(Dataset entries)
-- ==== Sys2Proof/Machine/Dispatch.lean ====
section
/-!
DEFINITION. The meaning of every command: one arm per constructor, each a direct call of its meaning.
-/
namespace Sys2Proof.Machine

*Exercise details:* Restate the records, all of them, precisely as written.

*Exercise output:*
-- ==== Sys2Proof/Machine/Dispatch.lean ====
section
/-!
DEFINITION. The meaning of every command: one arm per constructor, each a direct call of its meaning.
-/
namespace Sys2Proof.Machine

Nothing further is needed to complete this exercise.